Saved data entries
-- ==== Sys2Proof/Machine/Perform.lean ====
section
/-! DEFINITION. Machine/Perform.lean: the memory side: guards of bytes (10 R222), acquires (10 R228), SC stamps (10 R229), phase
barriers (10 R247, R248), and performing an operation in flight (09 R205, R209 to R216; 10 R242). -/

namespace Sys2Proof.Machine

/-! ### Guards and acquires -/

/-- The guard of a byte: one that the binding table names, or the object's default guard (R222). -/
inductive GuardId
  | bound (h : DWord)
  | dflt (obj : Nat)
deriving DecidableEq, Repr

def Binding.covers (b : Binding) (obj off : Nat) : Bool := b.obj == obj && b.base ≤ off && off < b.base + b.len * 65536
def Part.guardOf (p : Part) (obj off : Nat) : GuardId :=
  match p.binds.find? fun b => b.covers obj off with
  | some b => .bound b.guard
  | none => .dflt obj

/-- The object bytes that an HBM line holds. -/
def Part.owners (p : Part) (line : Nat) : List (Nat × Nat) :=
  (p.objs.map fun e =>
    if e.2.host then [] else e.2.exts.filterMap fun x =>
      let a := x.loc % 2 ^ 23 * 65536
      if (x.st == .resident || x.st == .leaving) && a ≤ line * 64 && line * 64 < a + (x.nm1 + 1) * 65536
      then some (e.1, x.first * 65536 + (line * 64 - a)) else none).flatten

/-- An acquire of scope `blk` or wider by a group of a core, on some guards (R228). DEDUCED, log [63]. -/
def State.acquire (s : State) (part core : Nat) (gs : List GuardId) : State :=
  s.l1Invalidate core fun line => ((s.part part).owners line).any fun o => gs.contains ((s.part part).guardOf o.1 o.2)
/-- The same on every guard. -/
def State.acquireAll (s : State) (core : Nat) : State := s.l1Invalidate core fun _ => true

/-! ### SC stamps (R229) -/

/-- Key of the line of a place: 0 HBM, 1 fabric, 2 scratchpad and stash, 3 accumulators. -/
def scKey (space addr : Nat) : Nat := addr / 64 * 4 + space
/-- The stamp of an SC lane access, which is above the last stamp of every line that it touches. -/
def State.stamp (s : State) (ctx : Nat) (keys : List Nat) : State :=
  let g := s.group ctx
  let t := BitVec.ofNat 64 ((keys.map fun k => (get 0 s.sc k).toNat).foldl Max.max (s.core g.core).sc.toNat + 1)
  let s := s.setCore g.core { s.core g.core with sc := t }
  { s with sc := keys.foldl (fun m k => put 0 m k t) s.sc }.setGroup ctx { g with lastSC := t }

• **What you should do**:
What is needed is the count of lines in the records that include the word "foldl", with no other text.

• **Task response**:
2